- [THE PROBLEM]: Filter the entries below, keeping only lines with "savedGang".

Saved data entries
/-- PSWAPOUT (R374, R445): the partition stops, or the swap is refused. -/
def execPswapout (s : State) : Next :=
  s.command 0x03 s.onSecure fun s =>
    let pno := s.mgmt.part
    let p := s.part pno
    if p.stopping then s
    else if !p.formed || !p.inn then s.endCmd stState
    else if !s.swapFits p then s.endCmd stRoom
    else s.setPart pno { p with stopping := true }

/-- Whether an entry is a post that waits for a full queue. -/
def State.postWaits (s : State) (e : Entry) : Bool :=
  match e.instr with
  | .qpost .. => (s.queue ((((Tab.at e.vals [] 0).getD 0 zeroImg).val).toNat % 65536)).full
  | _ => false

/-- Whether a release step is one that a swap-out waits for. -/
def Rel.holdsSwap (r : Rel) : Bool :=
  match r.kind with
  | .barrier _ | .retire => true
  | _ => false

/-- Whether a wave belongs to an operation that has registered and not started, which a swap saves. -/
def State.unstarted (s : State) (w : Wave) : Bool :=
  !w.foreign && (s.op? w.origin 2 w.num).any fun o => o.phase == .registered && o.gang == w.gang

/-- Whether a result is that of a waiting RES or TAKE request, which a swap saves. -/
def Core.asksFor (c : Core) (pend : Nat) : Bool := c.cbs.any fun cb => (cb.2.waitRes ++ cb.2.waitTake).any fun r => r.pend == pend

/-- Whether the waits of R444 are over for a partition. -/
def State.swapReady (s : State) (pno : Nat) (p : Part) : Bool :=
  let gs := s.gangsOn p
  let mine := fun (k : Nat) => p.hasCluster (clusterOf (coreOf k))
  gs.all (fun kg => kg.2.streams.all fun st => st.2.all s.postWaits)
    && gs.all (fun kg => kg.2.pend.all fun q => q.landed || (s.core (coreOf kg.1)).asksFor q.id)
    && s.cores.all (fun c => !p.hasCluster (clusterOf c.1)
      || c.2.engines.all fun e => e.2.ops.all fun (o : Op) => o.phase == .registered)
    && s.waves.all (fun w => w.2.pno != pno || w.2.ended || s.unstarted w.2 || (w.2.foreign && w.2.engs.isEmpty))
    && s.atoms.all (fun (a : AtomReq) => !mine a.gang) && s.fab.all (fun (f : FabOp) => !mine f.gang)
    && s.hops.all (fun (h : HandleOp) => h.pno != pno)
    && s.rels.all fun (r : Rel) => !(mine r.gang && r.holdsSwap)

/-- A gang that is discarded in an IDEM region, in its restart state (R374). -/
def Gang.restart (g : Gang) (i : Idem) (part : Nat) : Gang :=
  { g with
    regs := i.regs
    hregs := i.hregs
    masks := []
    toks := []
    st := if g.st == .waiting then .ready else g.st
    pend := []
    owed := []
    deferred := []
    waits := []
    fetched := []
    streams := g.streams.map fun st => (st.1, st.2.map fun (e : Entry) => { e with tok := 0 })
    life := (indexFrom 0 g.life).map fun l => if l.2 == .live && !inMask i.live l.1 then Life.exited else l.2
    flow := lanes32.map fun l =>
      if inMask i.live l && inMask g.live l then ⟨i.entry, 0#64, 0, 0#6, 0#2, false, part, 0#64⟩ else g.flowAt l }

/-- The name of the one part of a team. -/
def State.teamPart (s : State) (key : Nat) : Nat :=
  (((s.team key).flatMap fun kg => (maskLanes kg.2.live).map fun l => (kg.2.flowAt l).part).min?).getD 0

/-- A gang as a swap saves it. -/
def State.savedGang (s : State) (key : Nat) (g : Gang) : Gang :=
  match g.idem with
  | some i => g.restart i (s.teamPart key)
  | none => g

/-- The operations of discarded gangs count on no token (R374). -/
def Core.untoken (c : Core) (dead : Nat → Bool) : Core :=
  let pre := fun (p : Pre) => if dead p.gang then { p with tok := 0, pend := 0 } else p
  let claim := fun (q : Claim) => if dead q.gang then { q with tok := 0 } else q
  { c with
    engines := c.engines.map fun e =>
      (e.1, { e.2 with ops := e.2.ops.map fun (o : Op) => if dead o.gang then { o with tok := 0, pend := 0 } else o })
    mxq := c.mxq.map pre
    ndq := c.ndq.map pre
    claims := c.claims.map claim
    orels := c.orels.map claim }

/-- Whether an address lies in what a swap moves with a core: its scratchpad, its operand memory, and its share of its
cluster's scratchpad. -/
def swapBytes (core a : Nat) : Bool :=
  (decide (coreBase core ≤ a) && decide (a < coreBase core + 2 ^ 19))
    || (decide (operandBase core ≤ a) && decide (a < operandBase core + 2 ^ 18))
    || (let b := clusterBase (clusterOf core) + core % 16 * 2 ^ 19
        decide (b ≤ a) && decide (a < b + 2 ^ 19))

/-- What stays with a core while partitions take turns on it: its cycle counter (R52). The balance counters are those since
the partition's formation (R368, R512). -/
def Core.carryTo (old new : Core) : Core := { new with cycle := old.cycle }

/-- What a swap saves of a core. -/
def State.shadowOf (s : State) (core : Nat) : Shadow :=
  let gs := s.gangs.filter fun kg => coreOf kg.1 == core
  let dead := fun (k : Nat) => (s.gang? k).elim false fun g => g.idem.isSome
  ⟨(s.core core).untoken dead, s.mem.filter fun c => swapBytes core c.1, s.poison.filter fun g => swapBytes core (g.1 * 16),
    gs.map fun kg => (kg.1, s.savedGang kg.1 kg.2),
    s.waves.filter fun w => w.2.origin == core && s.unstarted w.2⟩

/-- The token requests and releases of discarded gangs count on no token. -/
def State.untokenPart (s : State) (pno : Nat) (dead : Nat → Bool) : State :=
  let s := s.updPart pno fun p => { p with tokens := p.tokens.map fun t =>
    (t.1, { t.2 with reqs := t.2.reqs.map fun r => if dead r.1 then (r.1, r.2.1, 0) else r }) }
  { s with rels := s.rels.map fun (r : Rel) => if dead r.gang then { r with tok := 0 } else r }

/-- SWAPOUT_SAVE (R444): the state moves to the shadow banks, and the command ends. -/
def execSwapoutSave (pno : Nat) (s : State) : Next :=
  let p := s.part pno
  .next (if !p.formed || !p.inn || !p.stopping || !s.swapReady pno p then s
    else
      let cores := p.cores
      let dead := fun (k : Nat) => p.hasCluster (clusterOf (coreOf k)) && (s.gang? k).elim false fun g => g.idem.isSome
      let shadow := cores.map fun c => (c, s.shadowOf c)
      let s := s.untokenPart pno dead
      let moved := fun (a : Nat) => cores.any fun c => swapBytes c a
      let s := { s with
        mem := s.mem.filter fun c => !moved c.1
        poison := s.poison.filter fun g => !moved (g.1 * 16)
        gangs := s.gangs.filter fun kg => !p.hasCluster (clusterOf (coreOf kg.1))
        cores := cores.foldl (fun t c => Tab.put t c ((s.core c).carryTo Core.fresh)) s.cores
        waves := s.waves.filter fun (w : Nat × Wave) => w.2.pno != pno }
      let s := s.updPart pno fun x => { x with inn := false, stopping := false, shadow := shadow }
      let s := if s.parts.any fun x => x.2.inn then s else s.updMgmt fun m => { m with power := 1#2 }
      s.endCmd stDone)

- [YOUR RESPONSE]:
def State.savedGang (s : State) (key : Nat) (g : Gang) : Gang :=
    gs.map fun kg => (kg.1, s.savedGang kg.1 kg.2),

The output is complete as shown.